However, there are several places of interest to see inside. The gallows, permanent exhibition at hospital building, Netaji ward, Jawaharlal Nehru ward, Bidhan Chandra Roy cell, Chittaranjan Das cell, Jatindra Mohan Sengupta cell, watch tower and others. The light and sound show in the evenings are a must-watch. Several interesting photographs from the pre-independence era line the walls with enough literature to explain them as you walk along.
In fact, the gallows can actually give you a jolt. Thoughts of thousands of people who walked up to the gallows, never to walk down again could engulf you as you step into the compound. The stairs, the moveable boards at the bottom, the medical room where state doctors examined prisoners to make sure they were indeed dead, can be a spine-chilling experience! The gallows are a stark reminder that just like life, death can be daunting too. Death is not just a passing over of life, as we are often told. In this compound it is more about instilling a sense of the hopelessness of existence for those still living, unless of course you find a purpose in life to keep your mind engaged throughout!

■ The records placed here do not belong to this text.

theorem Out.InMode.xld {d a : VReg} {dp : Fin 32} {k : MReg} : Out.InMode c m (execXld d a dp k s) :=
  .issueA <| .bind fun _ => .ite (.pure h.xldEnds) <| .ite (.pure h.writeV.xldEnds) <| .ite (.pure h.xldEnds) .error

/-! #### Accesses as they issue -/

theorem R.InMode.issueLoad {d : Dest} {key : Nat} {rest : Option (Nat × Nat)} {ea : Word} {n : Nat} {far sext acq : Bool} :
    R.InMode c m (s.issueLoad d key rest ea n far sext acq) := by
  unfold State.issueLoad
  split
  · exact .error
  · exact .bind fun _ => .pure (.post h.occupy)
  · exact .pure (.depart h.occupy)

theorem R.InMode.loadFar {d : Dest} {b : XReg} {imm : BitVec 12} {n al : Nat} {sext acq : Bool} :
    R.InMode c m (s.loadFar d b imm n al sext acq) :=
  .bind fun _ => .bind fun _ => .issueLoad h

theorem R.InMode.loadNear {d : Dest} {b : XReg} {imm : BitVec 12} {n al : Nat} : R.InMode c m (s.loadNear d b imm n al) :=
  .bind fun _ => .bind fun _ => .issueLoad h

theorem R.InMode.storeFar {o : Place} {val : Nat} {b : XReg} {imm : BitVec 12} {n al : Nat} {rel : Bool} :
    R.InMode c m (s.storeFar o val b imm n al rel) := by
  refine .bind fun _ => .bind fun _ => .bind fun r => .bind fun _ => .bind fun _ => .pure (.buffer ?_)
  split
  · exact h.dirtied.dirtied
  · exact h.dirtied

theorem R.InMode.storeNear {o : Place} {val : Nat} {b : XReg} {imm : BitVec 12} {n al : Nat} :
    R.InMode c m (s.storeNear o val b imm n al) :=
  .bind fun _ => .bind fun _ => .bind fun _ => .bind fun _ => .bind fun _ => .pure (.ite h.post h.buffer)

theorem R.InMode.issueAtomic {d : Dest} {op : AccOp} {key : Nat} {ea : Word} {n : Nat} {far : Bool} {v : Word} :
    R.InMode c m (s.issueAtomic d op key ea n far v) :=
  .pure (.depart h.occupy)

theorem R.InMode.atomicFar {op : AccOp} {d b : XReg} {v : SOpd} {n : Nat} {also : List Place} :
    R.InMode c m (s.atomicFar op d b v n also) :=
  .bind fun _ => .bind fun _ => .bind fun _ => .bind fun _ => .issueAtomic h.dirtied

theorem R.InMode.atomicNear {op : AccOp} {d b : XReg} {v : SOpd} {also : List Place} : R.InMode c m (s.atomicNear op d b v also) :=
  .bind fun _ => .bind fun _ => .bind fun _ => .bind fun _ => .bind fun _ => .issueAtomic h

theorem Out.InMode.afadd {d b : XReg} {v : SOpd} {z : Fin 2} {g : Fin 8} : Out.InMode c m (execAfadd d b v z g s) :=
  .issueC h <| .bindState (.atomicFar h) fun _ hs => .pure (.ite hs.drew hs)

theorem R.InMode.lockOp {op : AccOp} {d : Dest} {b : XReg} : R.InMode c m (s.lockOp op d b) :=
  .bind fun _ => .bind fun _ => .issueAtomic h.dirtied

An outlet of the Indian Coffee House has also been set up, though the food quality could literally be every food writer’s nightmare. Not only are the prices too high, the pricing fails to live up to the quality of food served. The administrative staff near the entrance of the museum don’t really care much about the public and are quite rude to most people! In fact one wonders whether this could be the fall out of holding a job, where accountability is too much to ask for! A sort of babu culture is not just prevalent, but quite appreciated as well!
The icing on the cake is ofcourse the light and sound show. Apart from Prosenjit Chatterjee’s highly inappropriate voice as narrator in the voice-over act, the rest of the show is quite nicely done. Instances of Netaji and Chittaranjan Das’s friendly banter at the compound, their jokes about Das treating the entire neighbourhood to tea and snacks when news of his imminent arrest broke out will make you wonder, how delightfully fearless and irreverent these men were!
Albert Einstein once said, “Blind belief in authority is the greatest enemy of truth.” Every artefact on display at the museum will reiterate these exact words! Over and over again!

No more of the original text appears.